“Incentive Stock Option” or “ISO” means an Option to purchase Shares granted under Article 6 and that is designated as an Incentive Stock Option and is intended to meet the requirements of Section 422 of the Code, or any successor provision.
“Non-Employee Director” means a member of the Board of Directors of the Company who is not an employee.
“Nonqualified Stock Option” or “NQSO” means an Option to purchase Shares, granted under Article 6, which is not intended to be an Incentive Stock Option or that otherwise does not meet such requirements.
“Option” means the conditional right to purchase Shares at a stated Option Price for a specified period of time in the form of an Incentive Stock Option or a Nonqualified Stock Option subject to the terms of this Plan.
“Option Price” means the price at which a Share may be purchased by a Participant under an Option, as determined by the Committee.
“Participant” means an Employee or a Non-Employee Director who has been selected to receive an Award, or who has an outstanding Award granted under this Plan.
“Performance-Based Compensation” means compensation under an Award that is granted in order to provide remuneration solely on account of the attainment of one or more Performance Goals.
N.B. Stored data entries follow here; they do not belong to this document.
-- ==== Sys2Proof/Machine/Tables.lean ====
section
/-! DEFINITION. The tables of the system architecture, read at an `sfence` or a DOORBELL write (R404): the
contexts (R407 to R410), the work queues (R414), the domains (R420), the partitions' scheduling entries
(R421) and the membership tables (R471). -/

namespace Sys2Proof.Machine

/-- A power of two. -/
def pow2 (n : Nat) : Bool := n != 0 && n &&& (n - 1) == 0

/-- Known indices of a table together with those that have a listed byte. -/
def known (l : List Nat) (new : List Nat) : List Nat := l ++ new.filter fun i => !l.contains i

/-! ### Contexts (R407 to R410) -/

/-- A context record's 64 bytes: not valid where R408 or R409 turns them away. -/
def State.ctxRecOf (s : State) (e : Nat) : CtxRec :=
  let root := field e 0 8
  let f := field e 12 4
  let fq := field e 16 8
  let n := field e 24 4
  let gr := field e 28 4
  let gb := field e 32 8
  let ok := f.testBit 0 && decide (f < 16) && root % 4096 == 0 && decide (root < 2 ^ 52) && decide (f / 2 < 6) &&
    partValid (s.part (f / 2)) && fq % 64 == 0 && pow2 n && gb % 16 == 0 && (gr == 0 || pow2 gr) &&
    field e 40 24 == 0 && physRangeOk root (2 ^ 20) && physRangeOk fq (64 + 128 * n) && physRangeOk gb (16 * gr)
  { valid := ok, root := root, jobkey := BitVec.ofNat 32 (field e 8 4), part := f / 2, fqbase := fq, fqsize := n,
    grsize := gr, grbase := gb }

/-- A team of the context exists: resident, stopped or saved. -/
def State.hasTeam (s : State) (c : Nat) : Bool :=
  (s.liveTeams.any fun t => (s.grid (s.crew t.2.crew).grid).ctx == c) ||
  s.saved.any fun v => (s.grid v.crew.grid).ctx == c && v.teams.any fun t => t.2.live

/-- The record taken where the context has teams (R410): the whole old one, or the new one with the key,
partition and ring of the old; and whether something was deferred. -/
def CtxRec.kept (old new : CtxRec) : CtxRec × Bool :=
  if !new.valid then (old, true)
  else
    let k := { new with jobkey := old.jobkey, part := old.part, grbase := old.grbase, grsize := old.grsize }
    (k, k != new)

/-- Read one context's record. -/
def State.readCtx (s : State) (c : Nat) : State :=
  let base := (s.csrGet 0x4020 0).toNat + 64 * c
  let inside := decide (c < (s.csrGet 0x4021 0).toNat)
  let bs := if inside then s.memBytes base 64 else List.replicate 64 0
  let new := s.ctxRecOf (leNat bs)
  let old := (s.ctx c).record
  let out := if old.valid && s.hasTeam c then old.kept new else (new, false)
  let s' := s.modCtx c fun x => { x with record := out.1 }
  let s' := if out.2 && s.isNew 0 c bs then s'.logEntry (some c) base else s'
  s'.noteRead 0 c bs

/-- Read the context table. -/
def State.readCtxs (s : State) : State :=
  (known (s.ctxs.map (·.1)) (s.listed (s.csrGet 0x4020 0).toNat 64 (s.csrGet 0x4021 0).toNat)).foldl
    State.readCtx s

/-! ### Work queues (R414) -/

/-- The least power of two that is not less. -/
def ceilPow2 (n : Nat) : Nat := ((List.range 10).map fun i => 2 ^ i).find? (fun p => decide (n ≤ p)) |>.getD n

/-- The partition whose range holds a queue. -/
def State.queuePart (s : State) (q : Nat) : Option Nat := parts.find? fun p => s.queueIn p q

/-- A queue entry's 32 bytes: none where it is invalid. -/
def State.wqOf (s : State) (q e : Nat) : Option WqEnt :=
  let f := field e 8 4
  let w : WqEnt :=
    { valid := true, item := f.testBit 1, priv := f.testBit 2, prod := f / 8 % 4, logn := f / 32 % 16,
      recsz := f / 512 % 16, ctx := field e 12 4, base := field e 0 8, idx := field e 16 8, cring := field e 24 8,
      lost := false }
  let rec' := (s.ctx w.ctx).record
  let ok := decide (f < 2 ^ 13) && decide (w.ctx < 2 ^ 20) && w.prod != 3 && w.logn != 0 &&
    (w.item || w.recsz == 0) && (!w.item || (!w.priv && w.cring == 0)) && w.base % ceilPow2 w.size == 0 &&
    w.idx % 8 == 0 && physRangeOk w.base (2 ^ w.logn * w.size) && physRangeOk w.idx 8 &&
    physRangeOk w.cring (2 ^ w.logn * 16) && rec'.valid && s.queuePart q == some rec'.part
  if ok then some w else none

/-- Read one queue's entry. A queue that was overrun stays disabled until its entry changes (R415). -/
def State.readWq (s : State) (q : Nat) : State :=
  let base := (s.csrGet 0x4022 0).toNat + 32 * q
  let bs := s.memBytes base 32
  let e := leNat bs
  let fresh := s.isNew 1 q bs
  if (s.wq q).lost && !fresh then s
  else
    let put := fun (w : WqEnt) (s : State) => ({ s with wqs := Store.set WqEnt.none s.wqs q w } : State).noteRead 1 q bs
    if !e.testBit 64 then put WqEnt.none s
    else
      match s.wqOf q e with
      | some w => put w s
      | none => put WqEnt.none (if fresh || (s.wq q).valid then s.logEntry (some (field e 12 4 % 2 ^ 20)) base else s)

/-- Read the work-queue table. -/
def State.readWqs (s : State) : State :=
  (known (s.wqs.map (·.1) ++ s.seenOf 1) (s.listed (s.csrGet 0x4022 0).toNat 32 8192)).foldl State.readWq s

/-! ### Domains (R420) -/

/-- A domain entry's fields: home, peers, moraine size and base; none where a field breaks the layout. -/
def domEntry (e : Nat) : Option (Nat × List Nat × Nat × Nat) :=
  let n := field e 2 1
  let ps := (List.range 8).map fun i => field e (4 + 2 * i) 2
  let ms := field e 20 4
  let mb := field e 24 8
  let ok := decide (field e 0 2 < 4096) && decide (n ≤ 8) && field e 3 1 == 0 && (ps.all fun p => decide (p < 4096)) &&
    ((ps.drop n).all fun p => p == 0) && mb % 2 ^ 21 == 0 && physRangeOk mb (ms * 2 ^ 20)
  if ok then some (field e 0 2, ps.take n, ms, mb) else none

/-- Read one domain's entry: taken where the domain has no live version. -/
def State.readDom (s : State) (d : Nat) : State :=
  let base := (s.csrGet 0x4024 0).toNat + 32 * d
  let bs := s.memBytes base 32
  let x := s.dom d
  let fresh := s.isNew 3 d bs
  let s := s.noteRead 3 d bs
  match domEntry (leNat bs) with
  | none => if fresh then s.logEntry none base else s
  | some (h, ps, ms, mb) =>
    if x.home = h ∧ x.peers = ps ∧ x.morsize = ms ∧ x.morbase = mb ∧ !(fresh && x.cut) then s
    else if !x.live.isEmpty then (if fresh then s.logEntry none base else s)
    else
      s.modDom d fun x =>
        { x with home := h, peers := ps, morsize := ms, morbase := mb, failed := [], cut := false,
                 applied := if x.cut then none else x.applied }

/-- Read the domain table. -/
def State.readDoms (s : State) : State :=
  (known (s.doms.map (·.1) ++ s.seenOf 3) (s.listed (s.csrGet 0x4024 0).toNat 32 256)).foldl State.readDom s

/-! ### Scheduling entries (R421) -/

/-- A scheduling entry's fields: none where one is reserved, misaligned or outside its limits. -/
def State.schedEntry (s : State) (p e : Nat) : Option Sched :=
  let slice := field e 0 4
  let sb := field e 8 8
  let ss := field e 16 8
  let dq := (List.range 4).map fun i => field e (24 + 4 * i) 4
  let use := dq.filter fun x => x.testBit 31
  let pt := s.part p
  let ok := (slice == 0 || (decide (10 ≤ slice) && decide (slice ≤ 10 ^ 6))) && field e 6 2 == 0 && sb % 4096 == 0 &&
    ss % 4096 == 0 && (dq.all fun x => x / 2 ^ 21 % 2 ^ 10 == 0) && decide (field e 40 4 < 4) && field e 48 16 == 0 &&
    ((sb == 0 && ss == 0) ||
      (partValid pt && decide (partLo pt * gib ≤ sb) && decide (sb + Nat.max 1 ss ≤ partHi pt * gib))) &&
    use.all fun x => s.queueIn p (x % 2 ^ 13) && (s.wq (x % 2 ^ 13)).valid && !(s.wq (x % 2 ^ 13)).item
  if ok then some ⟨slice, field e 4 2, sb, ss, use.map fun x => (x / 2 ^ 13 % 256, x % 2 ^ 13)⟩ else none

/-- Read one partition's scheduling entry where it has changed (R421); the fields the device writes itself do not count as a
change. -/
def State.readSched (s : State) (p : Nat) : State :=
  let base := s.schedBase p
  let bs := s.memBytes base 40 ++ leBytes 4 (s.memNat (base + 40) 4 / 4) ++ s.memBytes (base + 48) 16
  if !s.isNew 4 p bs then s.noteSlices p
  else
    let s := s.noteRead 4 p bs
    match s.schedEntry p (s.memNat base 64) with
    | some x => ({ s with scheds := Store.set Sched.zero s.scheds p x } : State).noteSlices p
    | none => { s.logEntry none base with scheds := Store.set Sched.zero s.scheds p Sched.zero }

/-! ### Membership (R471) -/

/-- The valid entries of the 32 tables, by 64 × port + slot. -/
def State.readMembership (s : State) : State :=
  let base := (s.csrGet 0x4087 0).toNat
  { s with mship := (s.listed base 8 2048).filterMap fun i =>
      let e := s.memNat (base + 8 * i) 8
      if e.testBit 63 && e / 2 ^ 52 == 2 ^ 11 then some (i, BitVec.ofNat 32 e, e / 2 ^ 32 % 2 ^ 20) else none }

/-! ### The reading -/

/-- No crew of a grid has been placed. -/
def Grid.unplaced (g : Grid) : Bool :=
  g.clusters.all fun c => c.phase == .waiting && c.placedAt == 0 && c.gone.isEmpty

/-- Refuse a grid that no crew of has been placed, its context being invalid now (R410, R35). -/
def State.refuseInvalid (s : State) (h : Nat) : State :=
  let g := s.grid h
  let waits := s.allocReqs.filter fun a => a.grid == h
  if g.live && (g.phase == .blocked || g.phase == .allocating || g.phase == .runnable) && g.unplaced &&
      !(s.ctx g.ctx).record.valid then
    let s := { s.refuse h 2 with allocReqs := s.allocReqs.filter fun a => a.grid != h }
    waits.foldl (fun s a => s.giveResult a.pend fun _ => launchValue h 2 false) s
  else s

/-- Read the tables again. -/
def State.readTables (s : State) : State :=
  let s := s.readCtxs.readWqs.readRegions.readDoms
  let s := (parts.foldl (fun s p => s.readSched p) s).readMembership
  (s.grids.map (·.1)).foldl State.refuseInvalid s

end Sys2Proof.Machine
end

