-- ==== Sys2Proof/Machine/Regs.lean ====
section
/-! DEFINITION. The control space (R399): its registers, what a read returns, and what a write does, with
the rules that refuse a write (R400). -/

namespace Sys2Proof.Machine

/-! ### The register list (R399) -/

/-- The listed addresses: Table 1 of the system chapter and the three other tables of the control space. -/
def csrList : List Nat :=
  [0x1000, 0x1001, 0x1002, 0x1003, 0x1004, 0x2000, 0x3000, 0x3010, 0x3011, 0x3012, 0x3020, 0x3021] ++
  ((List.range 32).map fun i => 0x4000 + i) ++
  [0x4020, 0x4021, 0x4022, 0x4023, 0x4024, 0x4030, 0x4031, 0x4032, 0x4033, 0x4034, 0x4035, 0x4040, 0x4041, 0x4042,
   0x4043, 0x4050, 0x4051, 0x4052, 0x4053, 0x4054, 0x4060, 0x4061, 0x4068, 0x4069, 0x4070, 0x4071, 0x4072, 0x4073,
   0x4074, 0x4075, 0x4076] ++
  [0x4080, 0x4081, 0x4082, 0x4083, 0x4084, 0x4085, 0x4086, 0x4087, 0x4088, 0x4089, 0x4090, 0x4091, 0x4092, 0x40A0,
   0x40A1, 0x40A2, 0x40A8, 0x40A9, 0x40B0]

def csrListed (addr : Nat) : Bool := csrList.contains addr

/-- A semaphore register. -/
def isSem (addr : Nat) : Bool := decide (0x4000 ≤ addr) && decide (addr < 0x4020)

/-- Write-only registers: a read returns zero. -/
def csrWo (addr : Nat) : Bool := [0x3000, 0x4040, 0x4042, 0x4060, 0x4073, 0x40A9].contains addr

/-- The unit a team's own access reaches: its core, cluster or die (R399). -/
def unitOf (addr core : Nat) : Nat :=
  match addr / 2 ^ 12 with
  | 1 => core
  | 2 => clusterOfCore core
  | 3 => dieOfCore core
  | _ => 0

/-- The units of a space. -/
def unitsIn (addr : Nat) : Nat :=
  match addr / 2 ^ 12 with
  | 1 => 576
  | 2 => 6
  | 3 => 2
  | 4 => 1
  | _ => 0

/-! ### Reads -/

/-- The partition that holds a cluster (CLPART), 7 for none. -/
def State.clpart (s : State) (h : Nat) : Nat :=
  (parts.find? fun p => partValid (s.part p) && (partMask (s.part p)).getLsbD h).getD 7

/-- Log entries in use on a die (R477). -/
def State.firnUse (s : State) (die : Bool) : Nat := (s.firn.filter fun e => e.logged && e.die == die).length

/-- The value of a semaphore, ACQ clear (R412, Table 4). -/
def Sem.value (m : Sem) : Nat := if m.held then m.holder.toNat * 2 ^ 32 + 2 ^ 31 + m.owner else 0

def State.sem (s : State) (n : Nat) : Sem := Store.get ⟨false, 0, 0⟩ s.sems n

/-- The value of a register of a unit; SCANDATA and the semaphores are read by their own operations. -/
def State.csrRead (s : State) (addr unit : Nat) : DWord :=
  let d := s.die (decide (unit = 1))
  if csrWo addr || !csrListed addr then 0
  else if isSem addr then BitVec.ofNat 64 (s.sem (addr - 0x4000)).value
  else if addr = 0x2000 then BitVec.ofNat 64 (s.clpart unit)
  else if addr = 0x3012 then BitVec.ofNat 64 (s.firnUse (decide (unit = 1)))
  else if addr = 0x3020 then BitVec.ofNat 64 d.target
  else if addr = 0x3021 then
    BitVec.ofNat 64 (d.fmax * 2 ^ 16 + (s.stopped (decide (unit = 1))).toNat * 2 ^ 8 + d.f)
  else if addr = 0x4061 then BitVec.ofNat 64 s.frzStat
  else if addr = 0x4069 then 0
  else if addr = 0x4074 then BitVec.ofNat 64 s.iceState
  else if addr = 0x4082 then BitVec.ofNat 64 (s.pqd.toNat * 2 ^ 32 + s.busy.isSome.toNat * 2 + s.dqd.toNat)
  else if addr = 0x4084 then s.portup.setWidth 64
  else if addr = 0x4092 then
    if s.stepState = 2 then 2 else BitVec.ofNat 64 ((s.csrGet 0x4090 0).getLsbD 20 || s.stepState == 1).toNat
  else if addr = 0x40A8 then BitVec.ofNat 64 (s.fuseSvn % 2 ^ 16 * 2 ^ 16 + s.boot)
  else if addr = 0x40B0 then BitVec.ofNat 64 s.locked.toNat
  else s.csrGet addr unit

/-! ### Who writes -/

/-- The writer of a register: the source number of R459 and the context an event names. -/
structure Writer where
  src : Nat
  ctx : Option Nat

/-- A refused write: the register keeps its value, and an event is logged (R400). -/
def State.refused (s : State) (w : Writer) (addr val : Nat) : State := s.logRefused w.src w.ctx addr val

/-- Store a value where it keeps a register's rules. -/
def State.putIf (s : State) (w : Writer) (addr unit val : Nat) (ok : Bool) (v : Nat) : State :=
  if ok then s.csrPut addr unit (BitVec.ofNat 64 v) else s.refused w addr val

/-! ### Core registers (R54, R55) -/

/-- A pool boundary: kept while a crew is on the core, above 64, or out of order; the L1 is written back
and emptied before a change. -/
def State.poolWrite (s : State) (w : Writer) (core i val : Nat) : State :=
  let t := val / 2 ^ 14 % 2 ^ 7
  let b := fun (j : Nat) => if j = i then t else s.top core j
  if 64 < t ∨ b 1 < b 0 ∨ b 2 < b 1 ∨ !(s.crewsOn core).isEmpty then s.refused w (0x1000 + i) val
  else ((s.flushHome core fun _ => true).dropCopies core fun _ => true).csrPut (0x1000 + i) core
    (BitVec.ofNat 64 (t * 2 ^ 14))

/-! ### Partitions (R413) -/

/-- A value for PARTn keeps the limits and overlaps no other valid partition. -/
def State.partFits (s : State) (n : Nat) (v : DWord) : Bool :=
  !partValid v ||
  (decide (partLo v < partHi v) && decide (partHi v ≤ 576) && decide (partWqLo v ≤ partWqHi v) && partMask v != 0 &&
   parts.all fun m =>
     let o := s.part m
     m == n || !partValid o ||
     (!(decide (partLo v < partHi o) && decide (partLo o < partHi v)) &&
      !(decide (partWqLo v ≤ partWqHi o) && decide (partWqLo o ≤ partWqHi v)) && partMask v &&& partMask o == 0))

/-- The write takes no cluster with a crew away from the partition. -/
def State.partKeeps (s : State) (n : Nat) (v : DWord) : Bool :=
  let old := s.maskOf n
  let new := if partValid v then partMask v else 0
  s.crews.all fun c => !c.2.live || !(old &&& ~~~ new).getLsbD (clusterOfCore c.2.core)

def State.partWrite (s : State) (w : Writer) (n val : Nat) : State :=
  let v := val % 2 ^ 53
  let x := BitVec.ofNat 64 v
  s.putIf w (0x4030 + n) 0 val (s.partFits n x && s.partKeeps n x) v

/-! ### Photonic routing die and fabric (R466 to R470) -/

/-- D2DCONN. -/
def State.d2dWrite (s : State) (w : Writer) (val : Nat) : State :=
  let n01 := val % 2 ^ 12
  let n10 := val / 2 ^ 16 % 2 ^ 12
  if s.dqd && decide (n01 + n10 ≤ 2048) && decide (64 ≤ n01) && decide (64 ≤ n10) then
    ({ s with busy := some (s.tsc + 10 * us) } : State).csrPut 0x4080 0 (BitVec.ofNat 64 (n01 + n10 * 2 ^ 16))
  else s.refused w 0x4080 val

/-- DQ: operations sent from now on wait to cross; clearing it sends them. -/
def State.setDq (s : State) (b : Bool) : State :=
  if b then (if s.dq then s else { s with dq := true, dqSer := s.nextSer }) else ({ s with dq := false, dqd := false } : State).payOwed

/-- PRDCTL: a port with its PQ bit set takes no new packet, and what it holds goes to others; a cleared bit ends the
port's quiesce, and what waited for a port is sent. -/
def State.prdWrite (s : State) (val : Nat) : State :=
  let old := (s.csrGet 0x4081 0).extractLsb' 32 32
  let new := BitVec.ofNat 32 (val / 2 ^ 32)
  let s := (s.setDq (val.testBit 0)).csrPut 0x4081 0 (BitVec.ofNat 64 (new.toNat * 2 ^ 32 + val % 2))
  (({ s with pqd := s.pqd &&& new } : State).movePorts (new &&& ~~~ old)).sendWaiting

/-- PORTEN: a bit changes only while its port is quiesced. -/
def State.portenWrite (s : State) (w : Writer) (val : Nat) : State :=
  let old := (s.csrGet 0x4083 0).setWidth 32
  let new := BitVec.ofNat 32 val
  let ch := old ^^^ new
  if ch &&& ~~~ s.pqd != 0 then s.refused w 0x4083 val
  else if ch = 0 then s
  else ({ s with busy := some (s.tsc + 10 * us), portup := s.portup &&& new } : State).csrPut 0x4083 0 (new.setWidth 64)

/-- RANK (R483): rank 0 does not slew (R491). -/
def State.rankWrite (s : State) (w : Writer) (val : Nat) : State :=
  let ok := s.csrGet 0x4083 0 == 0 && !(s.csrGet 0x4090 0).getLsbD 20 &&
    s.doms.all fun d => d.2.live.isEmpty || !(d.2.home == s.rank || d.2.peers.contains s.rank)
  let s' := s.putIf w 0x4089 0 val ok (val % 2 ^ 12)
  if ok && val % 2 ^ 12 == 0 then { s' with slew := 0 } else s'

/-- STEPCTL (R474, R476). -/
def State.stepWrite (s : State) (w : Writer) (val : Nat) : State :=
  let old := (s.csrGet 0x4090 0).toNat % 2 ^ 21
  let new := val % 2 ^ 21
  let resume := val.testBit 21
  let reads := resume || (new.testBit 20 && !old.testBit 20)
  let m := s.readMembers
  if (new != old && !s.stepTeams.isEmpty) || (reads && !m.contains s.rank) then s.refused w 0x4090 val
  else
    let s := s.csrPut 0x4090 0 (BitVec.ofNat 64 new)
    let s := if reads then { s with members := m, failures := [] } else s
    if resume then { s with stepState := if s.stepState = 2 then 1 else s.stepState }.stepCheck
    else { s with stepState := if s.stepState = 1 && !new.testBit 20 then 0 else s.stepState }

/-! ### Firn logs (R478) -/

/-- A range in the device memory of one valid partition. -/
def State.inSomePart (s : State) (k n : Nat) : Bool :=
  parts.any fun p => let v := s.part p; partValid v && decide (partLo v * gib ≤ k) && decide (k + n ≤ partHi v * gib)

def State.firnBaseWrite (s : State) (w : Writer) (die val : Nat) : State :=
  let v := val % 2 ^ 52 / 2 ^ 12 * 2 ^ 12
  s.putIf w 0x3010 die val (s.csrGet 0x3011 die == 0 && s.inSomePart v 1) v

def State.firnSizeWrite (s : State) (w : Writer) (die val : Nat) : State :=
  let v := val % 2 ^ 52 / 2 ^ 12 * 2 ^ 12
  let low := decide (v < (s.csrGet 0x3011 die).toNat)
  s.putIf w 0x3011 die val
    ((!low || s.firnUse (decide (die = 1)) == 0) && (v == 0 || s.inSomePart (s.csrGet 0x3010 die).toNat v)) v

/-! ### DOORBELL and HFLUSH (R404, R406, R417) -/

/-- A write of DOORBELL: the tables are read, and `wfi` on the die wakes. -/
def State.doorbell (s : State) (die : Bool) : State :=
  let s := s.readTables.wfiSaved (fun v => decide (dieOfCore v.crew.core = 1) == die) true
  s.allPaths.foldl (fun s r => if decide (dieOfCore (s.coreOf r) = 1) = die then s.wfiEvent r true else s) s

/-- A write of HFLUSHn: the writes the port accepted are delivered, in order, then HFDONEn holds the token (R73,
R417). -/
def State.hflush (s : State) (port : Bool) (token : Nat) : State :=
  (s.deliver port).csrPut (0x4041 + 2 * port.toNat) 0 (BitVec.ofNat 64 (token % 2 ^ 32))

/-! ### Every write -/

/-- Bits hi:lo of a value, in place. -/
def inPlace (val hi lo : Nat) : Nat := val % 2 ^ (hi + 1) / 2 ^ lo * 2 ^ lo

/-- A range wholly in device memory. -/
def inHbm (k n : Nat) : Bool := decide (k + Nat.max 1 n ≤ 576 * gib)

/-- Registers whose rule is a range or a limit: mask the field, check it, store it. -/
def State.plainWrite (s : State) (w : Writer) (addr unit val : Nat) : State :=
  let get := fun (a : Nat) => (s.csrGet a 0).toNat
  let put := fun (ok : Bool) (v : Nat) => s.putIf w addr unit val ok v
  match addr with
  | 0x1003 => put true (val % 2)
  | 0x1004 => s.csrPut addr unit (s.csrGet addr unit &&& ~~~ BitVec.ofNat 64 (val % 8))
  | 0x4020 => let v := inPlace val 51 6; put (physRangeOk v (64 * get 0x4021)) v
  | 0x4021 => let v := val % 2 ^ 21; put (decide (v ≤ 2 ^ 20) && physRangeOk (get 0x4020) (64 * v)) v
  | 0x4022 => put (val % 32 == 0 && physRangeOk val (262144 + 384)) val
  | 0x4023 => put (val % 32 == 0 && physRangeOk val 2048) val
  | 0x4024 => put (val % 32 == 0 && physRangeOk val 8192) val
  | 0x4050 => let v := inPlace val 51 5; put (inHbm v (32 * get 0x4051)) v
  | 0x4051 => let v := val % 2 ^ 21; put ((v == 0 || pow2 v) && inHbm (get 0x4050) (32 * v)) v
  | 0x4053 | 0x4054 | 0x4088 => put true (val % 2 ^ 32)
  | 0x4068 => put (val % 8 == 0) (val % 2 ^ 44)
  | 0x4070 => put true (val % 2 ^ 12)
  | 0x4071 => let v := inPlace val 51 12; put (physRangeOk v (get 0x4072)) v
  | 0x4072 => let v := inPlace val 51 12; put (physRangeOk (get 0x4071) v) v
  | 0x4075 => put true (val % 2 ^ 13)
  | 0x4076 => let v := inPlace val 51 12; put (physRangeOk v 0) v
  | 0x4085 =>
    let s' := put (s.csrGet 0x4083 0 == 0) (val % 2)
    -- no alignment in strict-standard mode (R491)
    if s'.strict then { s' with slew := 0, locked := false } else s'
  | 0x4086 => let v := val % 2 ^ 20; put (decide (1 ≤ v) && decide (v ≤ 10 ^ 6)) v
  | 0x4087 => let v := inPlace val 51 12; put (physRangeOk v 16384) v
  | 0x4091 => let v := inPlace val 51 6; put (physRangeOk v 512) v
  | 0x40A0 => let v := inPlace val 51 5; put (inHbm v (32 * get 0x40A1)) v
  | 0x40A1 => let v := val % 2 ^ 16; put ((v == 0 || pow2 v) && inHbm (get 0x40A0) (32 * v)) v
  | _ => s

/-- A write of a register other than a semaphore. Writes of read-only registers are ignored (R7), those of
unlisted addresses are logged as well (R399). Before the device runs only RECCTL is written, in recovery (R484,
R485): the registers hold their resets at step 5. -/
def State.csrWrite (s : State) (w : Writer) (addr unit val : Nat) : State :=
  if s.boot ≠ 2 && (s.boot ≠ 3 || addr ≠ 0x40A9) then s
  else if !csrListed addr || decide (unitsIn addr ≤ unit) then s.refused w addr val
  else
    match addr with
    | 0x1000 => s.poolWrite w unit 0 val
    | 0x1001 => s.poolWrite w unit 1 val
    | 0x1002 => s.poolWrite w unit 2 val
    | 0x3000 => s.doorbell (decide (unit = 1))
    | 0x3010 => s.firnBaseWrite w unit val
    | 0x3011 => s.firnSizeWrite w unit val
    | 0x3020 => s.clkWrite w.src w.ctx (decide (unit = 1)) (val % 32)
    | 0x4030 => s.partWrite w 0 val
    | 0x4031 => s.partWrite w 1 val
    | 0x4032 => s.partWrite w 2 val
    | 0x4033 => s.partWrite w 3 val
    | 0x4034 => s.partWrite w 4 val
    | 0x4035 => s.partWrite w 5 val
    | 0x4040 => s.hflush false val
    | 0x4042 => s.hflush true val
    | 0x4060 => s.frzRequest w.src addr w.ctx (val % 2 ^ 20) (val.testBit 20)
    | 0x4073 => s.iceStart w.src w.ctx (val % 2 ^ 20)
    | 0x4080 => s.d2dWrite w val
    | 0x4081 => s.prdWrite val
    | 0x4083 => s.portenWrite w val
    | 0x4089 => s.rankWrite w val
    | 0x4090 => s.stepWrite w val
    | 0x40A9 => if val.testBit 0 then s.recover (decide (w.src = 587)) else s
    | _ => s.plainWrite w addr unit val

/-! ### Semaphores (R412) -/

/-- The number of a source, and the token of a holder. -/
def semNum : SemSource → Nat
  | .port0 => 0 | .port1 => 1 | .team _ => 2 | .mgmt => 3
def semToken : SemSource → BitVec 32
  | .team t => t
  | _ => 0

/-- A request joins those of its tick. -/
def State.semAsk (s : State) (src : SemSource) (n : Nat) (write : Bool) (val : DWord) (who : Option PathRef) : State :=
  { s with semReqs := s.semReqs ++ [⟨src, n, write, s.tsc, val, who⟩] }
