-- ==== Sys2Proof/Machine/Dispatch.lean ====
section
/-! DEFINITION. The meaning of each instruction and event: one arm per constructor of Instr, each one
call of its meaning. -/

namespace Sys2Proof.Machine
“Performance Goal” means a performance criterion selected by the Committee for a given Award for purposes of Article 11 based on one or more of the Performance Measures.
“Performance Measures” means measures as described in Article 11, the attainment of one or more of which shall, as determined by the Committee, determine the vesting, payability, or value of an Award of Performance-Based Compensation.
“Performance Period” means the period of time during which the assigned performance criteria must be met in order to determine the degree of payout and/or vesting with respect to an Award.
“Performance Share” means an Award granted under Article 9 and subject to the terms and provisions of this Plan, denominated in Shares, the value of which at the time it is payable is determined as a function of the extent to which corresponding performance criteria have been achieved.
“Performance Unit” means an Award granted under Article 9 and subject to the terms and provisions of this Plan, denominated in units, the value of which at the time it is payable is determined as a function of the extent to which corresponding performance criteria have been achieved.
“Period of Restriction” means the period when an Award of Restricted Stock or Restricted Stock Units is subject to forfeiture based on the passage of time, the achievement of performance criteria, and/or on the occurrence of other events as determined by the Committee, in its discretion.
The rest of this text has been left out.